/---
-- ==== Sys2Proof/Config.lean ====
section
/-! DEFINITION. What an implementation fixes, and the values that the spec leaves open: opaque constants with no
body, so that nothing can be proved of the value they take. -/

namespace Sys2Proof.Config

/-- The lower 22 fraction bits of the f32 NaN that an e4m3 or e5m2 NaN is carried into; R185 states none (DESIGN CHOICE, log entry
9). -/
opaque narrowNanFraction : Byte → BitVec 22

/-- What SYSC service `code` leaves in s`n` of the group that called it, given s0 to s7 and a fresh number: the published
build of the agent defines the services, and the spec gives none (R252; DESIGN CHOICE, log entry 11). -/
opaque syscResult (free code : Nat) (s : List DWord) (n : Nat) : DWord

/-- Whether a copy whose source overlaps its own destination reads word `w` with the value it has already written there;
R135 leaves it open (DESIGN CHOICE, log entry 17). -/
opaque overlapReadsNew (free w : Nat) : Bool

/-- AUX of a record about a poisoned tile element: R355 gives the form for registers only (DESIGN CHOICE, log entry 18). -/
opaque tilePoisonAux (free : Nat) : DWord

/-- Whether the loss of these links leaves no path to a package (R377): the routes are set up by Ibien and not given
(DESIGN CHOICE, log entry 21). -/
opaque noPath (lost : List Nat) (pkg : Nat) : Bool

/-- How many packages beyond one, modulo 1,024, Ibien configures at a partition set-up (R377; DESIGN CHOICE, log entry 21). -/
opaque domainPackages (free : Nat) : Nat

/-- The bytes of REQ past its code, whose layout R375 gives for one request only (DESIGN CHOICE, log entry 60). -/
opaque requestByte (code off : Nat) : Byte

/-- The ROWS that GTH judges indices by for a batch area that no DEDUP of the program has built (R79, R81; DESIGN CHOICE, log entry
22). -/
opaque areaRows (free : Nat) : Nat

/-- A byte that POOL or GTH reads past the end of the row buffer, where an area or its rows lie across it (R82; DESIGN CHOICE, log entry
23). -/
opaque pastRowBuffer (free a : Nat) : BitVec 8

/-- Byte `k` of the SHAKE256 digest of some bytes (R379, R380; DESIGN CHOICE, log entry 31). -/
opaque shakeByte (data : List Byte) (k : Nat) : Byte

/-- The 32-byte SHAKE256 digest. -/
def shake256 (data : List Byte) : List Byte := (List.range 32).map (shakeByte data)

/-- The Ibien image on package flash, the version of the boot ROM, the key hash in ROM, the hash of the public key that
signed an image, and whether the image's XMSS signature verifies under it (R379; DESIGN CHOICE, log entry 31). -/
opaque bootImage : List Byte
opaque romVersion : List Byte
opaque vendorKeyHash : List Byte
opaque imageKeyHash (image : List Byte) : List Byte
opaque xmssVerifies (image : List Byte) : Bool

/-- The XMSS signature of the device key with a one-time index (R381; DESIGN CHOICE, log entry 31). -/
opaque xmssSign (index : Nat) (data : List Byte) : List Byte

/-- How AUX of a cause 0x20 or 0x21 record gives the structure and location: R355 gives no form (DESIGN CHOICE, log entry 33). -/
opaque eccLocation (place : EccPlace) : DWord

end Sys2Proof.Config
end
\---
/---
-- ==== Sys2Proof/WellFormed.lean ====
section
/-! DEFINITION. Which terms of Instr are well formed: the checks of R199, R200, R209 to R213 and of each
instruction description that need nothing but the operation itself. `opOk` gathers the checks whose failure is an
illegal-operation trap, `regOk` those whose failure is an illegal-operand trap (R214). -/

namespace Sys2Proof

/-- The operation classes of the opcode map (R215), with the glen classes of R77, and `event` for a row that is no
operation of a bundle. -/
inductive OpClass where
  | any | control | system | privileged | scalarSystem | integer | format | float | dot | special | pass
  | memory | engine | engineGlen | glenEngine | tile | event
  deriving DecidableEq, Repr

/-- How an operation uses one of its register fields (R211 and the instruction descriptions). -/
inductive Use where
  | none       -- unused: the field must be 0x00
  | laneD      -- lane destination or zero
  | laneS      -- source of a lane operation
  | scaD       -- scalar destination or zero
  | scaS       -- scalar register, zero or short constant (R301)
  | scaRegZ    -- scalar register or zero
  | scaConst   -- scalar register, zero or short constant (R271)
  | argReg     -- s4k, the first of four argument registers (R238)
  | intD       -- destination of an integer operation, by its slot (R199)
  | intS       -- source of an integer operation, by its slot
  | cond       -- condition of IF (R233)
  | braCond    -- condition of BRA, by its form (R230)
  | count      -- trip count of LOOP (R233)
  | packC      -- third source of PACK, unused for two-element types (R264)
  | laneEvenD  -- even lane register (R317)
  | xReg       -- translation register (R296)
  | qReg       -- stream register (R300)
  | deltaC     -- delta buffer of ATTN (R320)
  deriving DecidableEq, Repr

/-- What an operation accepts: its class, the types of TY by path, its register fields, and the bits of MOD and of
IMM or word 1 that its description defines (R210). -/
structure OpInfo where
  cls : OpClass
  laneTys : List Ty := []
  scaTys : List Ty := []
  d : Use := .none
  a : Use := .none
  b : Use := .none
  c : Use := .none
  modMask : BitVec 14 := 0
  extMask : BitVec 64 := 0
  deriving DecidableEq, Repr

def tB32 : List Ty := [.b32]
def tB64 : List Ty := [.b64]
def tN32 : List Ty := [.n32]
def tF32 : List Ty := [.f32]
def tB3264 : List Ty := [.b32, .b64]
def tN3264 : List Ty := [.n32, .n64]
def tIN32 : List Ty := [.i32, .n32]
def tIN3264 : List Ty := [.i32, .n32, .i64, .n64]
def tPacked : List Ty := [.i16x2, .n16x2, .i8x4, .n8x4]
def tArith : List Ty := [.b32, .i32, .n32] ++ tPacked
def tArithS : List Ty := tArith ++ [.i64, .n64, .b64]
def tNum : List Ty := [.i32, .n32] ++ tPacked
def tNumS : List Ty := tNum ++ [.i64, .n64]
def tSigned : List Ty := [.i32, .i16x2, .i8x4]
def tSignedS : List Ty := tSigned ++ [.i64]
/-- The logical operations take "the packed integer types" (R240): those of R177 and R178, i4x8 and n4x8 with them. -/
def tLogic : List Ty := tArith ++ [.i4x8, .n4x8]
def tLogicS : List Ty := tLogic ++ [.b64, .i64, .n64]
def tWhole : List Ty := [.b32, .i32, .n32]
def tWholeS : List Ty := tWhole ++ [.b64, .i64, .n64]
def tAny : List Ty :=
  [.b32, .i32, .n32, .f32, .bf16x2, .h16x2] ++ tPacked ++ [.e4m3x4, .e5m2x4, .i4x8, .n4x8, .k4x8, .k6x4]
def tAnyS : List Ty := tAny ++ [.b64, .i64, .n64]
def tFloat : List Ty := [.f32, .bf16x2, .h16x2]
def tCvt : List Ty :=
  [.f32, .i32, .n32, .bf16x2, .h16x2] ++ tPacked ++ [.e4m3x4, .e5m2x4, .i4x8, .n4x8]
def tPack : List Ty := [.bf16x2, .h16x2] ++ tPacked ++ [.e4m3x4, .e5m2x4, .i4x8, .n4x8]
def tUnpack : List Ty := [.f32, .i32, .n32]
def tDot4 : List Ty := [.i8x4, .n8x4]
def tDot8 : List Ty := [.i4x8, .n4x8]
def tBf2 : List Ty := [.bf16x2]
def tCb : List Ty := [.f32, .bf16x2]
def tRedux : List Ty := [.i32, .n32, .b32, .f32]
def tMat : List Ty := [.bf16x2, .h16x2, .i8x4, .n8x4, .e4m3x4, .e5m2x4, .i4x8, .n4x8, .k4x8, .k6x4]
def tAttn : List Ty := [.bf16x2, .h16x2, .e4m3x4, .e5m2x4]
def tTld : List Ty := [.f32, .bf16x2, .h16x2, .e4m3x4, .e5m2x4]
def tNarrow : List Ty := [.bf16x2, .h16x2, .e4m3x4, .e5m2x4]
\---
Which lines run from the one holding "[.b32, .i32, .n32, .f32, .bf16x2, .h16x2]" through the one holding "def tUnpack : List Ty := [.f32, .i32, .n32]" in the records above? Repeat them exactly, both included, and nothing more.

▶ Result of the task
  [.b32, .i32, .n32, .f32, .bf16x2, .h16x2] ++ tPacked ++ [.e4m3x4, .e5m2x4, .i4x8, .n4x8, .k4x8, .k6x4]
def tAnyS : List Ty := tAny ++ [.b64, .i64, .n64]
def tFloat : List Ty := [.f32, .bf16x2, .h16x2]
def tCvt : List Ty :=
  [.f32, .i32, .n32, .bf16x2, .h16x2] ++ tPacked ++ [.e4m3x4, .e5m2x4, .i4x8, .n4x8]
def tPack : List Ty := [.bf16x2, .h16x2] ++ tPacked ++ [.e4m3x4, .e5m2x4, .i4x8, .n4x8]
def tUnpack : List Ty := [.f32, .i32, .n32]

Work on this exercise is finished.